When I saw young Phil I decided he had tossed up with a sparrow for his legs and lost.
He was not the strongest boy in the world, but he had heart.
The ability was there, plus the ambition and the passion, the will to win. - Bill Shankly
I was age fifteen. There were other boys of fifteen who had already signed apprentice. I had been six weeks on trial and wanted so desperately to sign. Tom Bush took care of all the young players. I played the first game of the season for the B team against Bury. After the game I said to my mum: 'I can't go on like this'. I had played very well. My mum said: 'I'll have a word.' She said to Tom Bush: 'What's going to happen with my son? He's been here six weeks and we think it's long enough now.' He said: 'Don't worry, don't tell him tonight. We're going to sign him on apprentice forms tomorrow.' My mum couldn't wait and leave it for the next day so she told me when we were on the bus.

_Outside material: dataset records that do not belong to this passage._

-- ==== Sys2Proof/Machine/VecInt.lean ====
section
/-!
DEFINITION. Integer arithmetic, logic and shifts of the vector engine (R328 to R334).
-/

namespace Sys2Proof.Machine

/-- IADD (R328). -/
def execIadd (d a b : VNum) (p : BitVec 4) (t : BitVec 3) (s : State) : Result :=
  integerOp s d (s.active p) t fun e => intElem t (s.vreg a) e + intElem t (s.vreg b) e

/-- ISUB (R328). -/
def execIsub (d a b : VNum) (p : BitVec 4) (t : BitVec 3) (s : State) : Result :=
  integerOp s d (s.active p) t fun e => intElem t (s.vreg a) e - intElem t (s.vreg b) e

/-- IMUL (R328). -/
def execImul (d a b : VNum) (p : BitVec 4) (t : BitVec 3) (s : State) : Result :=
  integerOp s d (s.active p) t fun e => intElem t (s.vreg a) e * intElem t (s.vreg b) e

/-- IMAD (R328). -/
def execImad (d a b : VNum) (p : BitVec 4) (t : BitVec 3) (s : State) : Result :=
  integerOp s d (s.active p) t fun e =>
    intElem t (s.vreg a) e * intElem t (s.vreg b) e + intElem t (s.vreg d) e

/-! ### IMADW (R329) -/

/-- The sum in register VD + j of lane l: source element r l + j multiplied and added, modulo 2^32. -/
def wideSum (s : State) (d a b : VNum) (t : BitVec 3) (r j l : Nat) : Nat :=
  ofInt 32 (intElem t (s.vreg a) (r * l + j) * intElem t (s.vreg b) (r * l + j) + elemOf (s.vregAt d j) 32 l)

/-- The 64-bit sum of lane l for 32-bit sources. -/
def wideSum64 (s : State) (d a b : VNum) (t : BitVec 3) (l : Nat) : Nat :=
  ofInt 64 (intElem t (s.vreg a) l * intElem t (s.vreg b) l +
    (elemOf (s.vregAt d 0) 32 l + 2 ^ 32 * elemOf (s.vregAt d 1) 32 l : Nat))

/-- Registers VD to VD + n - 1 with the active lanes written, from values computed before any of them. -/
def State.writeGroup (s : State) (d : VNum) (m : LaneMask) (vs : List VReg) : State :=
  vs.zipIdx.foldl (fun s v => s.setLanes d v.2 v.1 m) s

/-- IMADW (R329). -/
def execImadw (d a b : VNum) (p : BitVec 4) (t : BitVec 3) (s : State) : Result :=
  let w := intWidth t
  if w = 4 then trapType s
  else
    let vs := if w = 32 then
        [mapElems 32 fun l => wideSum64 s d a b t l % 2 ^ 32, mapElems 32 fun l => wideSum64 s d a b t l / 2 ^ 32]
      else (List.range (32 / w)).map fun j => mapElems 32 (wideSum s d a b t (32 / w) j)
    .next (s.writeGroup d (s.active p) vs).advance

/-! ### Saturating sums, minimum, maximum, compare -/

/-- A value clamped to TY's bounds. -/
def saturate (t : BitVec 3) (v : Int) : Int :=
  clampInt (loBound (intWidth t) (tySigned t)) (hiBound (intWidth t) (tySigned t)) v

/-- IADDS (R330). -/
def execIadds (d a b : VNum) (x : BitVec 3) (t : BitVec 3) (s : State) : Result :=
  integerOp s d (s.active (x.zeroExtend 4)) t fun e => saturate t (intElem t (s.vreg a) e + intElem t (s.vreg b) e)

/-- ISUBS (R330). -/
def execIsubs (d a b : VNum) (x : BitVec 3) (t : BitVec 3) (s : State) : Result :=
  integerOp s d (s.active (x.zeroExtend 4)) t fun e => saturate t (intElem t (s.vreg a) e - intElem t (s.vreg b) e)

/-- IMIN (R330). -/
def execImin (d a b : VNum) (x : BitVec 3) (t : BitVec 3) (s : State) : Result :=
  integerOp s d (s.active (x.zeroExtend 4)) t fun e => min (intElem t (s.vreg a) e) (intElem t (s.vreg b) e)

/-- IMAX (R330). -/
def execImax (d a b : VNum) (x : BitVec 3) (t : BitVec 3) (s : State) : Result :=
  integerOp s d (s.active (x.zeroExtend 4)) t fun e => max (intElem t (s.vreg a) e) (intElem t (s.vreg b) e)

/-- ICMP (R331). -/
def execIcmp (c : BitVec 2) (q : BitVec 4) (a b : VNum) (p : BitVec 4) (t : BitVec 3) (s : State) : Result :=
  if intWidth t = 4 then trapType s
  else .next (s.compareLanes q p (intWidth t) fun e =>
    intCompare c.toNat (intElem t (s.vreg a) e) (intElem t (s.vreg b) e))

/-! ### Logic, shifts, single operands -/

/-- LOGIC's operation on whole registers, bit by bit (R332); the codes 6 and 7 are reserved. -/
def logicOf (o : Nat) (a b : VReg) : Option VReg :=
  match o with
  | 0 => some (a &&& b)
  | 1 => some (a ||| b)
  | 2 => some (a ^^^ b)
  | 3 => some (a &&& ~~~b)
  | 4 => some (a ||| ~~~b)
  | 5 => some (~~~(a ^^^ b))
  | _ => none

/-- LOGIC (R332). -/
def execLogic (d a b : VNum) (p : BitVec 4) (o : BitVec 3) (s : State) : Result :=
  match logicOf o.toNat (s.vreg a) (s.vreg b) with
  | some v => .next (s.writeActive d (s.active p) v)
  | none => trapIllegal s

/-- SHIFT (R333): by vb[e] mod w; a right shift is arithmetic for signed TY. -/
def execShift (d a b : VNum) (x : BitVec 3) (f : BitVec 1) (t : BitVec 3) (s : State) : Result :=
  integerOp s d (s.active (x.zeroExtend 4)) t fun e =>
    let n := elemOf (s.vreg b) (intWidth t) e % intWidth t
    if f = 0#1 then intElem t (s.vreg a) e * 2 ^ n else intElem t (s.vreg a) e / 2 ^ n

/-- IABS (R334). -/
def execIabs (d a : VNum) (p : BitVec 4) (t : BitVec 3) (s : State) : Result :=
  integerOp s d (s.active p) t fun e => ((intElem t (s.vreg a) e).natAbs : Int)

/-- POPC (R334). -/
def execPopcV (d a : VNum) (p : BitVec 4) (t : BitVec 3) (s : State) : Result :=
  integerOp s d (s.active p) t fun e => (onesIn (intWidth t) (elemOf (s.vreg a) (intWidth t) e) : Int)

/-- CLZ (R334). -/
def execClzV (d a : VNum) (p : BitVec 4) (t : BitVec 3) (s : State) : Result :=
  integerOp s d (s.active p) t fun e => (leadingZeros (intWidth t) (elemOf (s.vreg a) (intWidth t) e) : Int)

end Sys2Proof.Machine
end

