/-- The destinations of a multicast that moves nothing: at issue their semaphores are raised, a release at .dev (R407); one that is away
stalls alone (R164, log entry 188). -/
def raiseTargets (s : State) (c : CopyCmd) : State × CopyCmd :=
  let finish (s : State) (t : McTarget) : State × McTarget :=
    match s.memberOf c.crew t.rank with
    | some j => if j.id != s.myJob.id && j.away then (s, t) else (semRaise s j.id c.dst.sstride.toNat 1, { t with done := true })
    | none => (s, { t with done := true })
  match c.op with
  | .multicast true =>
    if c.targets.isEmpty then (s, c)
    else
      let s := releaseAt s s.core 5
      if releasedAt s s.core 5 then
        let r := c.targets.foldl (fun (r : State × List McTarget) t =>
          let x := finish r.1 t
          (x.1, r.2 ++ [x.2])) (s, [])
        (r.1, { c with targets := r.2 })
      else (s, c)
  | _ => (s, { c with targets := c.targets.map fun t => { t with done := true } })

/-- An operation that has passed its checks takes its arm, registers its ranges and enters the queue; one that moves
nothing completes at issue (R402). `after` acts on the issuing stream. -/
def enterCopy (s : State) (c : CopyCmd) (asks : List LockAsk) (empty arm : Bool) (after : State → State) : Result :=
  engineReady s fun s =>
    if 16 ≤ s.myJob.copiesQueued then .next s.stall
    else
      match registerLocks s c.id (if empty then [] else asks) with
      | none => .next s.stall
      | some s =>
        let c := { c with give := if arm then s.armGive else none }
        let s := (if arm then s.takeArm else s).nextTicket
        let (s, c) := if empty then raiseTargets s c else (s, c)
        let done := if empty && c.targets.all (fun t => t.done) then releaseCopy s c else none
        match done with
        | some s => .next (finishCopy (after s) c)
        | none => .next (after (s.setJob fun j => { j with copies := j.copies ++ [{ c with started := empty }] }))

/-- A plain transfer (R406): the checks of R405 over its two views, then issue. -/
def issueTransferOp (s : State) (op : CopyOp) (dst src : StreamReg) (h : Option CopyShape) (scope : BitVec 3) (tag : Nat)
    (arm : Bool) (after : State → State) : Result :=
  match h with
  | none => trapIllegal s
  | some h =>
    if dst.space = 3 || (op.reads && src.space == 3) then trapIllegal s
    else
      let w : CopyRange := ⟨dst.viewSpace, (dst.span h).1, (dst.span h).2, true⟩
      let r : CopyRange := ⟨src.viewSpace, (src.span h).1, (src.span h).2, false⟩
      let rs := if op.reads then [r, w] else [w]
      checkRanges s rs fun s =>
        enterCopy s (CopyCmd.make s op dst src h scope tag) (rs.map CopyRange.ask) (h.total == 0) arm after

/-- CP (R406). -/
def execCp (d g : BitVec 4) (r : SReg) (c : BitVec 3) (t : BitVec 4) (s : State) : Result :=
  armed s fun s =>
    issueTransferOp s .linear (s.greg d) (s.greg g) (byteShape (s.sreg r)) c t.toNat true State.advance

/-- CP.2D (R406). -/
def execCp2d (d g : BitVec 4) (r : SReg) (c : BitVec 3) (t : BitVec 4) (s : State) : Result :=
  armed s fun s =>
    issueTransferOp s .plane (s.greg d) (s.greg g) (wordShape false (s.sreg r)) c t.toNat true State.advance

/-- CP.3D (R406). -/
def execCp3d (d g : BitVec 4) (r : SReg) (c : BitVec 3) (t : BitVec 4) (s : State) : Result :=
  armed s fun s =>
    issueTransferOp s .volume (s.greg d) (s.greg g) (wordShape true (s.sreg r)) c t.toNat true State.advance

/-- CP.FILL (R406): GSRC names one of s0 to s15. -/
def execCpFill (d g : BitVec 4) (r : SReg) (c : BitVec 3) (t : BitVec 4) (s : State) : Result :=
  armed s fun s =>
    issueTransferOp s (.fill (s.sreg (g.setWidth 6))) (s.greg d) StreamReg.zero (wordShape true (s.sreg r)) c t.toNat true
      State.advance

/-- CP.Y (R408): the copy stream is suspended at the continuation, c words after the instruction. -/
def execCpY (d g : BitVec 4) (r : SReg) (c : BitVec 3) (o : BitVec 6) (k : BitVec 2) (s : State) : Result :=
  let h := if k = 0#2 then byteShape (s.sreg r) else wordShape (k == 2#2) (s.sreg r)
  let op : CopyOp := if k = 0#2 then .linear else if k = 1#2 then .plane else .volume
  let next := s.pc + BitVec.ofNat 64 (4 * o.toNat)
  let id := s.ticket
  issueTransferOp s op (s.greg d) (s.greg g) h c 16 false fun s => s.waitFor (.copy id next)

/-! ### Gather and scatter (R406) -/

/-- The index list as it stands. -/
def readIndices (s : State) (who : Who) (g : StreamReg) (rows scope : Nat) : Reach (List Nat) × State :=
  Reach.andThen (readSpace s who g.viewSpace g.listAt (4 * rows) scope) fun bs s =>
    (.ok ((List.range rows).map fun i => imageField bs (4 * i) 4), s)

/-- CP.G (R406). The list is read at issue for the ranges that are registered; where that faults every row index is
taken, and the transfer meets the fault. -/
def execCpG (d g : BitVec 4) (r : SReg) (c : BitVec 3) (t : BitVec 4) (x : BitVec 1) (s : State) : Result :=
  armed s fun s =>
    let dst := s.greg d
    let src := s.greg g
    let scatter := x == 1#1
    match wordShape false (s.sreg r) with
    | none => trapIllegal s
    | some h =>
      if dst.space = 3 || src.space = 3 then trapIllegal s
      else
        let v := if scatter then dst else src
        let w := if scatter then src else dst
        let list : CopyRange := ⟨v.viewSpace, v.listAt, v.listAt + 4 * h.rows, false⟩
        let plain : CopyRange := ⟨w.viewSpace, (w.span h).1, (w.span h).2, !scatter⟩
        let op := CopyCmd.make s (.indexed scatter) dst src h c t.toNat
        if h.total = 0 then
          checkRanges s [{ list with hi := list.lo }, { plain with hi := plain.lo }] fun s =>
            if v.sideBase.toNat % 4 ≠ 0 then copyFault s causeAlignment v.viewSpace v.listAt false
            else enterCopy s op [] true true State.advance
        else
          checkRanges s [plain, list] fun s =>
            let go (s : State) (idx : Option (List Nat)) : Result :=
              let (lo, hi) := match idx with
                | some l => v.indexSpan h.rowBytes l
                | none => (v.rowAt 0 0, v.rowAt 0 0 + (2 ^ 32 - 1) * v.rstride.toNat + h.rowBytes)
              let rows : CopyRange := ⟨v.viewSpace, lo, hi, scatter⟩
              checkRanges s (if idx.isSome then [rows] else []) fun s =>
                if v.sideBase.toNat % 4 ≠ 0 then copyFault s causeAlignment v.viewSpace v.listAt false
                else
                  enterCopy s { op with index := idx } [list.ask, plain.ask, rows.ask] false true State.advance
            if v.sideBase.toNat % 4 ≠ 0 then go s none
            else
              match readIndices s ⟨s.myJob.current, s.fragOp⟩ v h.rows c.toNat with
              | (.ok l, s) => go s (some l)
              | (.fault _ _ _, s) => go s none
              | (.migrating page, s) => .next (s.waitPage page)
              | (.held _, s) => .next s.stall

/-! ### Multicast (R407) -/

/-- Ranks of CP.MC's mask. -/
def mcastRanks (g : StreamReg) : List Nat :=
  (List.range 128).filter fun r => if r < 64 then g.sclBase.getLsbD r else g.sideBase.getLsbD (r - 64)

/-- CP.MC (R407). -/
def execCpMc (d g : BitVec 4) (r : SReg) (c : BitVec 3) (t : BitVec 4) (m : BitVec 1) (s : State) : Result :=
  armed s fun s =>
    let dst := s.greg d
    let src := s.greg g
    match wordShape false (s.sreg r) with
    | none => trapIllegal s
    | some h =>
      if dst.space ≠ 2 || src.space = 3 then trapIllegal s
      else
        match s.myJob.current with
        | none => trap s { cause := causePermission, space := 2 }
        | some crew =>
          let ranks := mcastRanks dst
          let held := ranks.filter fun n => (s.member crew n).isSome
          let bad := ranks.filter fun n => (s.member crew n).isNone
          let (lo, hi) := dst.span h
          let sem := dst.sstride.toNat
          let read : CopyRange := ⟨src.viewSpace, (src.span h).1, (src.span h).2, false⟩
          let writes := held.map fun n => (⟨.peer n, lo, hi, true⟩ : CopyRange)
          let sems := if m = 1#1 then held.map fun n => (⟨.peer n, sem, sem + 4, true⟩ : CopyRange) else []
          checkRanges s (read :: writes ++ sems) fun s =>
            if !bad.isEmpty then
              trap s { cause := causeMcastPartition, space := 2,
                       lanes := some (BitVec.ofNat 128 ((bad.map fun n => 2 ^ n).sum)) }
            else if m = 1#1 && sem % 8 ≠ 0 then copyFault s causeAlignment (.peer 0) sem true
            else
              let op := { CopyCmd.make s (.multicast (m == 1#1)) dst src h c t.toNat with
                targets := ranks.map fun n => ⟨n, 0, false⟩ }
              enterCopy s op (read.ask :: writes.map CopyRange.ask) (ranks.isEmpty || h.total == 0) true fun s => s.markExt.advance

/-! ### CP.WAIT, CP.SEM and CP.PF (R409, R410) -/

/-- The operations that a tag and ALL cover. -/
def Job.covered (j : Job) (t : BitVec 4) (all : BitVec 1) : List CopyCmd :=
  j.copies.filter fun c => all == 1#1 || c.tag == t.toNat

/-- CP.WAIT (R409). -/
def execCpWait (t : BitVec 4) (a : BitVec 1) (s : State) : Result :=
  if !(s.myJob.covered t a).isEmpty then .next s.stall
  else
    let mine (e : Nat × Nat) : Bool := a == 1#1 || e.1 == t.toNat
    let scope := ((s.myJob.cdone.filter mine).map fun e => e.2).foldl max 0
    let s := acquireAt s s.core scope
    .next (s.setJob fun j => { j with cdone := j.cdone.filter fun e => !mine e }).advance

/-- CP.SEM (R409). -/
def execCpSem (d : BitVec 4) (r : SReg) (t : BitVec 4) (a : BitVec 1) (s : State) : Result :=
  armed s fun s =>
    let dst := s.greg d
    if dst.space % 3 = 0 then trapIllegal s
    else
      let off := dst.start dst.base
      checkRanges s [⟨dst.viewSpace, off, off + 4, true⟩] fun s =>
        if off % 8 ≠ 0 then copyFault s causeAlignment dst.viewSpace off true
        else
          let awaited := (s.myJob.covered t a).map fun c => c.id
          let op := CopyCmd.make s (.sem ((s.sreg r).truncate 32) awaited) dst StreamReg.zero ⟨0, 0, 0⟩ 5#3 t.toNat
          enterCopy s op [] false true fun s => s.markExt.advance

All the young lads wonder whether they would turn professional. It is always a very difficult time. They would always do it on your seventeenth birthday. My birthday is January 21st. This was December and I had been injured. You had heard all these stories about Shanks, if you were injured he didn't want to know. We didn't have people to give you rehab in those days and you were left to your own devices. I had a groin injury and was just walking around the B team pitch. Shanks came over to me and I thought 'He's going to give me a bollocking here.' He said: 'How are you, son? Are you sleeping well? Are you eating well?' 'Fine, boss', I said. Then he said: 'Your birthday is January 21st.' My eyes lit up that he actually knew my birthday. I thought he was going to send me a birthday card. He said: 'I just want you to know not to worry. We have been more than pleased with how you have performed. Just to put your mind at ease, we will be signing you as a professional on your 17th birthday.' You can imagine that I couldn't wait to get home and tell them. It was a fantastic and a big, big day.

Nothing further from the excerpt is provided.